** DATA UNDER STUDY **

-- ==== Sys2Proof/Proofs/StaticChecks.lean ====
section
/-! COMMIT and the ten static checks (R181, R183, R185): each check as the comparison that the manual states, the checks as one
list of tests in the order of R183, and the command that they decide. -/

namespace Sys2Proof.Machine.StaticChecks

/-! ### The checks as comparisons (R29, R44, R176, R183) -/

/-- The ranges of the global settings (R176). -/
theorem globalInRange_eq (g : GlobalSettings) : globalInRange g = decide (
    g.regimeRequest.toNat ≤ 1 ∧ g.missPolicy.toNat ≤ 1 ∧ g.missStream.toNat ≤ 15 ∧
    (1 ≤ g.hotFilter.toNat ∧ g.hotFilter.toNat ≤ 4) ∧ (1 ≤ g.epochLength.toNat ∧ g.epochLength.toNat ≤ 1000) ∧
    (1 ≤ g.refillPeriod.toNat ∧ g.refillPeriod.toNat ≤ 64) ∧ 1 ≤ g.missCount.toNat ∧ 1 ≤ g.stallTimeout.toNat ∧
    16 ≤ g.responseTimeout.toNat ∧ (-100 ≤ g.latencyOffset.toInt ∧ g.latencyOffset.toInt ≤ 100) ∧
    (1 ≤ g.quarantineThreshold.toNat ∧ g.quarantineThreshold.toNat ≤ 48)) := by
  simp only [globalInRange, Bool.decide_and, Bool.and_assoc]

/-- The ranges of a stream record (R44). -/
theorem streamInRange_eq (r : StreamRecord) : streamInRange r = decide (
    r.stateRequest.toNat ≤ 1 ∧ r.cls.toNat ≤ 2 ∧
    (1 ≤ r.weight.toNat ∧ r.weight.toNat ≤ 15) ∧ r.mode.toNat ≤ 2 ∧ r.configured.toNat ≤ 4096 ∧ r.floor.toNat ≤ 4096 ∧
    r.maxRate.toNat ≤ 4096 ∧ (1 ≤ r.step.toNat ∧ r.step.toNat ≤ 1024) ∧
    (256 ≤ r.ceiling.toNat ∧ r.ceiling.toNat ≤ 1048576 ∧ r.ceiling.toNat % 256 = 0) ∧ r.reserved.toNat ≤ 8 ∧
    (1 ≤ r.maxSlots.toNat ∧ r.maxSlots.toNat ≤ 64) ∧ r.overflow.toNat ≤ 1 ∧
    (1 ≤ r.faultCount.toNat ∧ r.faultCount.toNat ≤ 4) ∧ r.rateMode.toNat ≤ 2 ∧ r.latencyMode.toNat ≤ 2) := by
  simp only [streamInRange, Bool.decide_and, Bool.and_assoc, Bool.beq_eq_decide_eq]

/-- The ranges of a window entry (R29). -/
theorem windowInRange_eq (w : WindowEntry) : windowInRange w = decide (
    w.stream.toNat ≤ 15 ∧ w.permission.toNat ≤ 3 ∧ w.low.toNat ≤ 63 ∧ w.high.toNat ≤ 63 ∧
    w.base.toNat ≤ 0x0FFFFFFF ∧ w.limit.toNat ≤ 0x0FFFFFFF) := by
  simp only [windowInRange, Bool.decide_and, Bool.and_assoc]

/-- Order 2 of R183. -/
theorem rateOrdered_eq (r : StreamRecord) :
    rateOrdered r = decide (r.floor.toNat ≤ r.configured.toNat ∧ r.configured.toNat ≤ r.maxRate.toNat) := by
  simp only [rateOrdered, Bool.decide_and]

/-- Order 3 of R183. -/
theorem slotOrdered_eq (r : StreamRecord) : slotOrdered r = decide (r.reserved.toNat ≤ r.maxSlots.toNat) := rfl

/-- Order 4 of R183, with the reserved total of R64. -/
theorem reserveSum_eq (c : Settings) : decide (reservedTotal c ≤ Config.holdSlots) =
    decide (((List.finRange 16).map fun k => c.streams[k].reserved.toNat).sum ≤ 64) := rfl

/-- Order 5 of R183. -/
theorem rateLimitsOrdered_eq (r : StreamRecord) : rateLimitsOrdered r =
    decide (r.rateLow.toNat = 0 ∨ r.rateHigh.toNat = 0 ∨ r.rateLow.toNat ≤ r.rateHigh.toNat) := by
  rw [Bool.eq_iff_iff]
  simp [rateLimitsOrdered, or_assoc]

/-- Order 6 of R183. -/
theorem latencyLimitsOrdered_eq (r : StreamRecord) :
    latencyLimitsOrdered r = decide (r.latencyRelease.toNat ≤ r.latencyOver.toNat) := rfl

/-- Order 8 of R183. -/
theorem windowFormed_eq (w : WindowEntry) : windowFormed w = decide (w.valid = true →
    w.base.toNat ≤ w.limit.toNat ∧ (w.matchRange = true → w.low.toNat ≤ w.high.toNat)) := by
  rw [Bool.eq_iff_iff]
  simp [windowFormed, imp_iff_not_or]

/-- Order 9 of R183. -/
theorem windowStreamOn_eq (c : Settings) (w : WindowEntry) : windowStreamOn c w =
    decide (w.valid = true → (c.streams[Fin.ofNat 16 w.stream.toNat]).stateRequest = 1) := by
  rw [Bool.eq_iff_iff]
  simp [windowStreamOn, requestsOn, streamNamed, imp_iff_not_or]

/-- Order 10 of R183. -/
theorem missStreamOn_eq (c : Settings) : missStreamOn c = decide (c.global.missPolicy ≠ 1 →
    (c.streams[Fin.ofNat 16 c.global.missStream.toNat]).stateRequest = 1) := by
  rw [Bool.eq_iff_iff]
  simp [missStreamOn, missDenies, requestsOn, streamNamed, imp_iff_not_or]

/-! ### The checks as a list of tests -/

/-- One test of a static check: the code of its check, the place it looks at, and whether it passes. -/
abbrev Test := Result × Detail × Bool

/-- The test of a check on the global settings. -/
def globalTest (code : Result) (ok : Bool) : List Test := [(code, .global, ok)]

/-- The tests of a check on the stream records, in ascending order of the streams. -/
def streamTests (c : Settings) (code : Result) (ok : StreamRecord → Bool) : List Test :=
  allStreams.map fun k => (code, .stream k, ok c.streams[k])

/-- The tests of a check on the windows, in ascending order of the windows. -/
def windowTests (c : Settings) (code : Result) (ok : WindowEntry → Bool) : List Test :=
  allWindows.map fun n => (code, .window n, ok c.windows[n])

/-- Every test of the ten static checks, in the order of R183. -/
def allTests (c : Settings) : List Test :=
  globalTest .range (globalInRange c.global) ++ streamTests c .range streamInRange ++
  windowTests c .range windowInRange ++ streamTests c .rateOrder rateOrdered ++ streamTests c .slotOrder slotOrdered ++
  globalTest .reserveSum (decide (reservedTotal c ≤ Config.holdSlots)) ++ streamTests c .rateLimits rateLimitsOrdered ++
  streamTests c .latencyLimits latencyLimitsOrdered ++
  globalTest .criticalOrder (decide (c.global.criticalRelease.toNat ≤ c.global.criticalLimit.toNat)) ++
  windowTests c .windowForm windowFormed ++ windowTests c .windowStream (windowStreamOn c) ++
  globalTest .missStream (missStreamOn c)

/-- The code and the place of the first test that fails. -/
def firstFailing (tests : List Test) : Option (Result × Detail) :=
  (tests.find? fun t => !t.2.2).map fun t => (t.1, t.2.1)

theorem firstFailing_append (l m : List Test) : firstFailing (l ++ m) = (firstFailing l).or (firstFailing m) := by
  simp [firstFailing, List.find?_append, Option.map_or]

theorem firstFailing_eq_none (l : List Test) : firstFailing l = none ↔ ∀ t ∈ l, t.2.2 = true := by
  simp only [firstFailing, Option.map_eq_none_iff, List.find?_eq_none, Bool.not_eq_true', Bool.not_eq_false]

theorem firstFailing_globalTest (code : Result) (ok : Bool) :
    firstFailing (globalTest code ok) = (globalPlace ok).map (code, ·) := by
  cases ok <;> rfl

theorem firstFailing_streamTests (c : Settings) (code : Result) (ok : StreamRecord → Bool) :
    firstFailing (streamTests c code ok) = (firstStream c ok).map (code, ·) := by
  simp [firstFailing, streamTests, firstStream, List.find?_map, Option.map_map, Function.comp_def]

theorem firstFailing_windowTests (c : Settings) (code : Result) (ok : WindowEntry → Bool) :
    firstFailing (windowTests c code ok) = (firstWindow c ok).map (code, ·) := by
  simp [firstFailing, windowTests, firstWindow, List.find?_map, Option.map_map, Function.comp_def]

/-- A search of a list answers for its head, or else goes on in its tail. -/
theorem findSome?_cons_or {α β : Type} (f : α → Option β) (x : α) (l : List α) :
    (x :: l).findSome? f = (f x).or (l.findSome? f) := by
  rw [List.findSome?_cons]
  cases f x <;> rfl

/-- The first place of the first failing check is the first failing test (R183). -/
theorem staticFailure_eq_firstFailing (c : Settings) : staticFailure c = firstFailing (allTests c) := by
  simp only [staticFailure, staticChecks, allTests, findSome?_cons_or, List.findSome?_nil, firstFailing_append,
    firstFailing_globalTest, firstFailing_streamTests, firstFailing_windowTests, Option.map_or, Option.or_assoc,
    Option.or_none]

/-! ### When every check passes -/

theorem forall_globalTest (code : Result) (ok : Bool) : (∀ t ∈ globalTest code ok, t.2.2 = true) ↔ ok = true := by
  simp [globalTest]

theorem forall_streamTests (c : Settings) (code : Result) (ok : StreamRecord → Bool) :
    (∀ t ∈ streamTests c code ok, t.2.2 = true) ↔ ∀ k : StreamId, ok c.streams[k] = true := by
  simp [streamTests, allStreams]

theorem forall_windowTests (c : Settings) (code : Result) (ok : WindowEntry → Bool) :
    (∀ t ∈ windowTests c code ok, t.2.2 = true) ↔ ∀ n : WindowId, ok c.windows[n] = true := by
  simp [windowTests, allWindows]

/-- Order 5 of R183 as a condition on two limits that are both on. -/
theorem rateLimitsOrdered_iff (r : StreamRecord) : rateLimitsOrdered r = true ↔
    (r.rateLow.toNat ≠ 0 → r.rateHigh.toNat ≠ 0 → r.rateLow.toNat ≤ r.rateHigh.toNat) := by
  rw [rateLimitsOrdered_eq, decide_eq_true_iff]
  tauto

/-- Orders 8 and 9 of R183 together: what a valid window must meet. -/
theorem windowFormed_and_streamOn (c : Settings) (w : WindowEntry) :
    windowFormed w = true ∧ windowStreamOn c w = true ↔ (w.valid = true →
      w.base.toNat ≤ w.limit.toNat ∧ (w.matchRange = true → w.low.toNat ≤ w.high.toNat) ∧
      requestsOn c.streams[streamNamed w.stream] = true) := by
  rw [windowFormed_eq, decide_eq_true_iff]
  cases hv : w.valid <;> simp [windowStreamOn, hv, and_assoc]

theorem missStreamOn_iff (c : Settings) : missStreamOn c = true ↔
    (c.global.missPolicy ≠ 1 → requestsOn c.streams[streamNamed c.global.missStream] = true) := by
  simp [missStreamOn, missDenies, imp_iff_not_or]

/-- A copy passes when every test of every check does. -/
theorem staticFailure_eq_none_iff (c : Settings) : staticFailure c = none ↔
    globalInRange c.global = true ∧ (∀ k : StreamId, streamInRange c.streams[k] = true) ∧
    (∀ n : WindowId, windowInRange c.windows[n] = true) ∧ (∀ k : StreamId, rateOrdered c.streams[k] = true) ∧
    (∀ k : StreamId, slotOrdered c.streams[k] = true) ∧ reservedTotal c ≤ Config.holdSlots ∧
    (∀ k : StreamId, rateLimitsOrdered c.streams[k] = true) ∧
    (∀ k : StreamId, latencyLimitsOrdered c.streams[k] = true) ∧
    c.global.criticalRelease.toNat ≤ c.global.criticalLimit.toNat ∧
    (∀ n : WindowId, windowFormed c.windows[n] = true ∧ windowStreamOn c c.windows[n] = true) ∧
    missStreamOn c = true := by
  simp only [staticFailure_eq_firstFailing, firstFailing_eq_none, allTests, List.forall_mem_append, forall_globalTest,
    forall_streamTests, forall_windowTests, forall_and, decide_eq_true_iff, and_assoc]
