theorem test_text_load_store :
    [(0x80820000#32, "lb $2, 0($4)"),
      (0x83FFFFFF#32, "lb $31, -1($31)"),
      (0x84820002#32, "lh $2, 2($4)"),
      (0x87FFFFFF#32, "lh $31, -1($31)"),
      (0x88820003#32, "lwl $2, 3($4)"),
      (0x8BFFFFFF#32, "lwl $31, -1($31)"),
      (0x8FBF0014#32, "lw $31, 20($29)"),
      (0x9128FFFF#32, "lbu $8, -1($9)"),
      (0x93FFFFFF#32, "lbu $31, -1($31)"),
      (0x97888000#32, "lhu $8, -32768($28)"),
      (0x97FFFFFF#32, "lhu $31, -1($31)"),
      (0x98820000#32, "lwr $2, 0($4)"),
      (0x9BFFFFFF#32, "lwr $31, -1($31)"),
      (0xA0820000#32, "sb $2, 0($4)"),
      (0xA3FFFFFF#32, "sb $31, -1($31)"),
      (0xA482FFFE#32, "sh $2, -2($4)"),
      (0xA7FFFFFF#32, "sh $31, -1($31)"),
      (0xA8A20003#32, "swl $2, 3($5)"),
      (0xABFFFFFF#32, "swl $31, -1($31)"),
      (0xAFBF0014#32, "sw $31, 20($29)"),
      (0xB8A20000#32, "swr $2, 0($5)"),
      (0xBBFFFFFF#32, "swr $31, -1($31)")].all (fun x => rendered x.1 x.2) = true := by
  decide

theorem test_text_coprocessor_load_store :
    [(0xC0810008#32, "lwc0 cop0r1, 8($4)"),
      (0xC3FFFFFF#32, "lwc0 cop0r31, -1($31)"),
      (0xC4810008#32, "lwc1 cop1r1, 8($4)"),
      (0xC7FFFFFF#32, "lwc1 cop1r31, -1($31)"),
      (0xC8810008#32, "lwc2 cop2r1, 8($4)"),
      (0xCBFFFFFF#32, "lwc2 cop2r31, -1($31)"),
      (0xCC810008#32, "lwc3 cop3r1, 8($4)"),
      (0xCFFFFFFF#32, "lwc3 cop3r31, -1($31)"),
      (0xE081FFF8#32, "swc0 cop0r1, -8($4)"),
      (0xE3FFFFFF#32, "swc0 cop0r31, -1($31)"),
      (0xE481FFF8#32, "swc1 cop1r1, -8($4)"),
      (0xE7FFFFFF#32, "swc1 cop1r31, -1($31)"),
      (0xE881FFF8#32, "swc2 cop2r1, -8($4)"),
      (0xEBFFFFFF#32, "swc2 cop2r31, -1($31)"),
      (0xEC81FFF8#32, "swc3 cop3r1, -8($4)"),
      (0xEFFFFFFF#32, "swc3 cop3r31, -1($31)")].all (fun x => rendered x.1 x.2) = true := by
  decide

theorem test_text_coprocessor_move :
    [(0x401A6800#32, "mfc0 $26, cop0r13"),
      (0x401FF800#32, "mfc0 $31, cop0r31"),
      (0x44020000#32, "mfc1 $2, cop1r0"),
      (0x441FF800#32, "mfc1 $31, cop1r31"),
      (0x4802C000#32, "mfc2 $2, cop2r24"),
      (0x481FF800#32, "mfc2 $31, cop2r31"),
      (0x4C020800#32, "mfc3 $2, cop3r1"),
      (0x4C1FF800#32, "mfc3 $31, cop3r31"),
      (0x4042F800#32, "cfc0 $2, cop0c31"),
      (0x4442F800#32, "cfc1 $2, cop1c31"),
      (0x4842F800#32, "cfc2 $2, cop2c31"),
      (0x4C42F800#32, "cfc3 $2, cop3c31"),
      (0x40806000#32, "mtc0 $0, cop0r12"),
      (0x409FF800#32, "mtc0 $31, cop0r31"),
      (0x44842800#32, "mtc1 $4, cop1r5"),
      (0x449FF800#32, "mtc1 $31, cop1r31"),
      (0x48842800#32, "mtc2 $4, cop2r5"),
      (0x489FF800#32, "mtc2 $31, cop2r31"),
      (0x4C842800#32, "mtc3 $4, cop3r5"),
      (0x4C9FF800#32, "mtc3 $31, cop3r31")].all (fun x => rendered x.1 x.2) = true := by
  decide

theorem test_text_control_branch :
    [(0x40C2F800#32, "ctc0 $2, cop0c31"),
      (0x44C2F800#32, "ctc1 $2, cop1c31"),
      (0x48C2F800#32, "ctc2 $2, cop2c31"),
      (0x4CC2F800#32, "ctc3 $2, cop3c31"),
      (0x4100FFFE#32, "bc0f -8"),
      (0x4100FFFF#32, "bc0f -4"),
      (0x4500FFFE#32, "bc1f -8"),
      (0x4500FFFF#32, "bc1f -4"),
      (0x4900FFFE#32, "bc2f -8"),
      (0x4900FFFF#32, "bc2f -4"),
      (0x4D00FFFE#32, "bc3f -8"),
      (0x4D00FFFF#32, "bc3f -4"),
      (0x41010004#32, "bc0t 16"),
      (0x4101FFFF#32, "bc0t -4"),
      (0x45010004#32, "bc1t 16"),
      (0x4501FFFF#32, "bc1t -4"),
      (0x49010004#32, "bc2t 16"),
      (0x4901FFFF#32, "bc2t -4"),
      (0x4D010004#32, "bc3t 16"),
      (0x4D01FFFF#32, "bc3t -4")].all (fun x => rendered x.1 x.2) = true := by
  decide

theorem test_text_operation :
    [(0x42000001#32, "tlbr"),
      (0x42000002#32, "tlbwi"),
      (0x42000006#32, "tlbwr"),
      (0x42000008#32, "tlbp"),
      (0x42000010#32, "rfe"),
      (0x46000000#32, "cop1 0x0"),
      (0x47FFFFFF#32, "cop1 0x1ffffff"),
      (0x4A180001#32, "cop2 0x180001"),
      (0x4BFFFFFF#32, "cop2 0x1ffffff"),
      (0x4FFFFFFF#32, "cop3 0x1ffffff")].all (fun x => rendered x.1 x.2) = true := by
  decide

/-- Immediates at the boundaries of 95_test_vectors.md section 1.1. -/
theorem test_text_boundary_immediates :
    [(0x1C407FFF#32, "bgtz $2, 131068"),
      (0x1C5F8000#32, "bgtz $2, -131072"),
      (0x21287FFF#32, "addi $8, $9, 32767"),
      (0x21288000#32, "addi $8, $9, -32768"),
      (0x33FFFFFF#32, "andi $31, $31, 0xffff")].all (fun x => rendered x.1 x.2) = true := by
  decide

/-- R102: the word 0, and its neighbour with only `s` non-zero. -/
theorem test_nop :
    stepMeets (presenting .NUMERIC 0x00000000#32) (fun t => t.decoded.text == "nop".toList && t.decoded.nop
      && t.decoded.known && t.decoded.op == .sll && t.decoded.fmt == .F_D_T_SH) = true ∧
    stepMeets (presenting .NUMERIC 0x00200000#32) (fun t => t.decoded.text == "sll $0, $0, 0".toList && !t.decoded.nop)
      = true := by
  decide

/-- R208, R213: an unknown word of every branch of the dispatch. -/
theorem test_unknown :
    [(0x0000003F#32, "unknown 0x0000003f"), (0x42000000#32, "unknown 0x42000000"),
      (0x44200000#32, "unknown 0x44200000"), (0xFC000000#32, "unknown 0xfc000000"),
      (0x04020000#32, "unknown 0x04020000"), (0x45020000#32, "unknown 0x45020000")].all
      (fun x => stepMeets (presenting .NUMERIC x.1) fun t => t.decoded.text == x.2.toList && !t.decoded.known
        && t.decoded.op == .UNKNOWN && t.decoded.shape == .NONE && t.decoded.fmt == .F_UNK
        && t.decoded.operands == []) = true := by
  decide

/-- 95_test_vectors.md section 5: the ABI names. -/
theorem test_text_abi :
    [(0x00851820#32, "add $v1, $a0, $a1"),
      (0x27BDFFE8#32, "addiu $sp, $sp, -24"),
      (0x8FBF0014#32, "lw $ra, 20($sp)"),
      (0x03E00008#32, "jr $ra"),
      (0x0040F809#32, "jalr $ra, $v0"),
      (0x3C010001#32, "lui $at, 0x1"),
      (0x40806000#32, "mtc0 $zero, cop0r12"),
      (0xC8810008#32, "lwc2 cop2r1, 8($a0)")].all
      (fun x => stepMeets (presenting .ABI x.1) fun t => t.decoded.text == x.2.toList) = true := by
  decide

/-- 95_test_vectors.md sections 1.1, 1.2 and 2: the field outputs, at the largest word and at 0x8FBF0014. -/
theorem test_fields :
    stepMeets (presenting .NUMERIC 0xFFFFFFFF#32) (fun t => t.fields ==
      ⟨63#6, 31#5, 31#5, 31#5, 31#5, 31#5, 63#6, 65535#16, 0xFFFFFFFF#32, 67108863#26⟩) = true ∧
    stepMeets (presenting .NUMERIC 0x8FBF0014#32) (fun t => t.fields ==
      ⟨0x23#6, 29#5, 29#5, 31#5, 0#5, 0#5, 0x14#6, 0x0014#16, 20#32, 0x3BF0014#26⟩) = true ∧
    [(0x0000#16, 0#32), (0x7FFF#16, 0x00007FFF#32), (0x8000#16, 0xFFFF8000#32), (0xFFFF#16, 0xFFFFFFFF#32)].all
      (fun x => Extract.sext x.1 == x.2) = true := by
  decide

/-- The ports of `lwc2 cop2r1, 8($4)` (R107, R170). -/
theorem test_ports :
    stepMeets (presenting .NUMERIC 0xC8810008#32) (fun t =>
      t.ports.known_o == 1#1 && t.ports.op_o == 61#7 && t.ports.shape_o == 2#3 && t.ports.copz_o == 2#2
        && t.ports.fmt_o == 17#5 && t.ports.nop_o == 0#1 && t.ports.opnd_count_o == 3#2
        && t.ports.opnd_kind_o.toList == [2#4, 5#4, 1#4] && t.ports.opnd_val_o.toList == [1#32, 8#32, 4#32]
        && t.ports.text_len_o == 18#6 && t.ports.text_o.toList.take 4 == [0x6C#8, 0x77#8, 0x63#8, 0x32#8]
        && t.ports.text_o.toList.drop 18 == List.replicate 14 0x00#8) = true := by
  decide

** TASK DIRECTIONS **
Retype, in the same exact form, the lines of the material above from the line holding "theorem rateLimitsOrdered_eq (r" through the line holding "8 of R183. -/".

** WORKED SOLUTION **
theorem rateLimitsOrdered_eq (r : StreamRecord) : rateLimitsOrdered r =
    decide (r.rateLow.toNat = 0 ∨ r.rateHigh.toNat = 0 ∨ r.rateLow.toNat ≤ r.rateHigh.toNat) := by
  rw [Bool.eq_iff_iff]
  simp [rateLimitsOrdered, or_assoc]

/-- Order 6 of R183. -/
theorem latencyLimitsOrdered_eq (r : StreamRecord) :
    latencyLimitsOrdered r = decide (r.latencyRelease.toNat ≤ r.latencyOver.toNat) := rfl

/-- Order 8 of R183. -/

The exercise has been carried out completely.